Copy each line of the records that includes "Config".

• • • • •

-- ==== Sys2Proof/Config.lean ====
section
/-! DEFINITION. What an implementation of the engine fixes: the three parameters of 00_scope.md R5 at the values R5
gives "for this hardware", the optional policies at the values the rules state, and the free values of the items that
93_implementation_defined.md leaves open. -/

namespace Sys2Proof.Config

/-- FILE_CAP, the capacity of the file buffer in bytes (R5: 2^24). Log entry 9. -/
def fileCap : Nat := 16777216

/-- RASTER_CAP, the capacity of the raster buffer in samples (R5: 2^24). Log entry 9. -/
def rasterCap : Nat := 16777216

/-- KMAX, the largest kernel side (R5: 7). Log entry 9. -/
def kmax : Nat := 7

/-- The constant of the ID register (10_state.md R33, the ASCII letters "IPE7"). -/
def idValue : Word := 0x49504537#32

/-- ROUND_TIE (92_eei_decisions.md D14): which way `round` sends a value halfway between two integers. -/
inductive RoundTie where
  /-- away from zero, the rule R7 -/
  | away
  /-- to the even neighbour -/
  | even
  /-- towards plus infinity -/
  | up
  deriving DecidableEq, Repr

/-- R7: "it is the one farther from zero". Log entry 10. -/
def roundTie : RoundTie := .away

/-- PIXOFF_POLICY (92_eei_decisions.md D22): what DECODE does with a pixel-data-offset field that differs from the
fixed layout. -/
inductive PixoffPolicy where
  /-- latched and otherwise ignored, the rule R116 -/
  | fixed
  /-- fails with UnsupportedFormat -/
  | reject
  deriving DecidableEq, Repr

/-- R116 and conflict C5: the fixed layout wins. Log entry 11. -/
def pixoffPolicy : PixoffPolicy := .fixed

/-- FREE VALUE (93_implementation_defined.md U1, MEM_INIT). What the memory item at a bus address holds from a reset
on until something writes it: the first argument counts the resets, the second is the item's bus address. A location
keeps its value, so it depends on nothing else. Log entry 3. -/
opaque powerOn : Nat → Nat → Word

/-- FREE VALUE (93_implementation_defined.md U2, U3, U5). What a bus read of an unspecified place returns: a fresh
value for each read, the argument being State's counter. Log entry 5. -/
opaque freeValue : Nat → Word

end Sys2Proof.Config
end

• • • • •

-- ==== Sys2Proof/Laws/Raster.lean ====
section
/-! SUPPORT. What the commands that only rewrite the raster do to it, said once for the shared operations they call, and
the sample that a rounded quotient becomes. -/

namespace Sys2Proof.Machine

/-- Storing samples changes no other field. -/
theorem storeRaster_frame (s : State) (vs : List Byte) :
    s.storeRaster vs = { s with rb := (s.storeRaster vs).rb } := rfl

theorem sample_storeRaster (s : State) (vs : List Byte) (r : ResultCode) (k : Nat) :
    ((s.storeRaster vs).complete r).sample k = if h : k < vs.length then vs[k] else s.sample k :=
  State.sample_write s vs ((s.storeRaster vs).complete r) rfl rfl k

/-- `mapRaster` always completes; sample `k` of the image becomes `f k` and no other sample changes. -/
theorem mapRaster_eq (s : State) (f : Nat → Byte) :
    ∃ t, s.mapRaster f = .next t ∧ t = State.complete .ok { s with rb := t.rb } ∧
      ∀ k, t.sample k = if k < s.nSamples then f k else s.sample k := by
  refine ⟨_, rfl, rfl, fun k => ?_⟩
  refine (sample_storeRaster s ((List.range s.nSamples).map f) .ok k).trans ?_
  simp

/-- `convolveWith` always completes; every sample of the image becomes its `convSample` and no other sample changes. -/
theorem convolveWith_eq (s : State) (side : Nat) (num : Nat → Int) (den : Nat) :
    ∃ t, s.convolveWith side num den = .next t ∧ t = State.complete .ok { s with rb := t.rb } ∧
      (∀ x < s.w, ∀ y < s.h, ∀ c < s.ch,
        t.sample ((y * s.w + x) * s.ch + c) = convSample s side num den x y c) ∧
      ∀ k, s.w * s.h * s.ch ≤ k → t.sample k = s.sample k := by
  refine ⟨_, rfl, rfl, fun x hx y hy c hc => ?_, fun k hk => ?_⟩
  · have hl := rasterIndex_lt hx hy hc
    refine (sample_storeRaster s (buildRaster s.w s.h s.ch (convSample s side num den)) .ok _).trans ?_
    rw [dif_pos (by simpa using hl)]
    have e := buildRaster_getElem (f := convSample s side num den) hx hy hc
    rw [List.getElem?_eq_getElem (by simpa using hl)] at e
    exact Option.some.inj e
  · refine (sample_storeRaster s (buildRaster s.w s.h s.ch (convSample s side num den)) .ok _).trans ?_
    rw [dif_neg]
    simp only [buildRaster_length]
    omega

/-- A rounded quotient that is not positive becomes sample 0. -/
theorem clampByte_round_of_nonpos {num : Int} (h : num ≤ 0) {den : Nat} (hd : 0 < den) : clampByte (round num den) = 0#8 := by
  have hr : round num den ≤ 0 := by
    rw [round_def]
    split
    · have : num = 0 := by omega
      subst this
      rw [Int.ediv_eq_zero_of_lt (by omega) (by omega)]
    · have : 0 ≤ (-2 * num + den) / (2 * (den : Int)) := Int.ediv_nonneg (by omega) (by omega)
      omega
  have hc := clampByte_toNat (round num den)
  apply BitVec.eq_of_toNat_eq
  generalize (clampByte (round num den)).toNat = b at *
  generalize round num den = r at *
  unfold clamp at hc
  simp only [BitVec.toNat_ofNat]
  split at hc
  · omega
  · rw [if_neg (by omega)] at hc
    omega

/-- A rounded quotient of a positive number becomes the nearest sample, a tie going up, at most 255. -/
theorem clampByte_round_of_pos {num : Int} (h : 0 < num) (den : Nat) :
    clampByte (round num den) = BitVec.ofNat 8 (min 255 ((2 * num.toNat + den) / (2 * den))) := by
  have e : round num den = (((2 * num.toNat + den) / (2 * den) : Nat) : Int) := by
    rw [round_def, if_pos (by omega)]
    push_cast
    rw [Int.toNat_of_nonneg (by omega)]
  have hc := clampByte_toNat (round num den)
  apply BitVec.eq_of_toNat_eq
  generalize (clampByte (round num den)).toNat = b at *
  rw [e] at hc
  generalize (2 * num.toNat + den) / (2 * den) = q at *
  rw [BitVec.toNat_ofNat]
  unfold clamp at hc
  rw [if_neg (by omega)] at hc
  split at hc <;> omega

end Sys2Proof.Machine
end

• • • • •

§ Output of the exercise:
-- ==== Sys2Proof/Config.lean ====
namespace Sys2Proof.Config
end Sys2Proof.Config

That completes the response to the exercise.